-- ==== Sys2Proof/Word.lean ====
section
/-! DEFINITION. The machine word and the byte (00_scope.md R11, R12): `Word` is 0..65535, `Byte` is 0..255, both
unsigned. The spec has no signed reading of any value. -/

namespace Sys2Proof

/-- "Word: a 16-bit unsigned storage unit" (00_scope.md R15). -/
abbrev Word := BitVec 16

/-- A byte, 0..255 (00_scope.md R12). -/
abbrev Byte := BitVec 8

end Sys2Proof
end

_ _ _ _ _

## Problem to solve:
Every record above must be printed again exactly.

## Exercise response:
-- ==== Sys2Proof/Word.lean ====
section
/-! DEFINITION. The machine word and the byte (00_scope.md R11, R12): `Word` is 0..65535, `Byte` is 0..255, both
unsigned. The spec has no signed reading of any value. -/

namespace Sys2Proof

/-- "Word: a 16-bit unsigned storage unit" (00_scope.md R15). -/
abbrev Word := BitVec 16

/-- A byte, 0..255 (00_scope.md R12). -/
abbrev Byte := BitVec 8

end Sys2Proof
end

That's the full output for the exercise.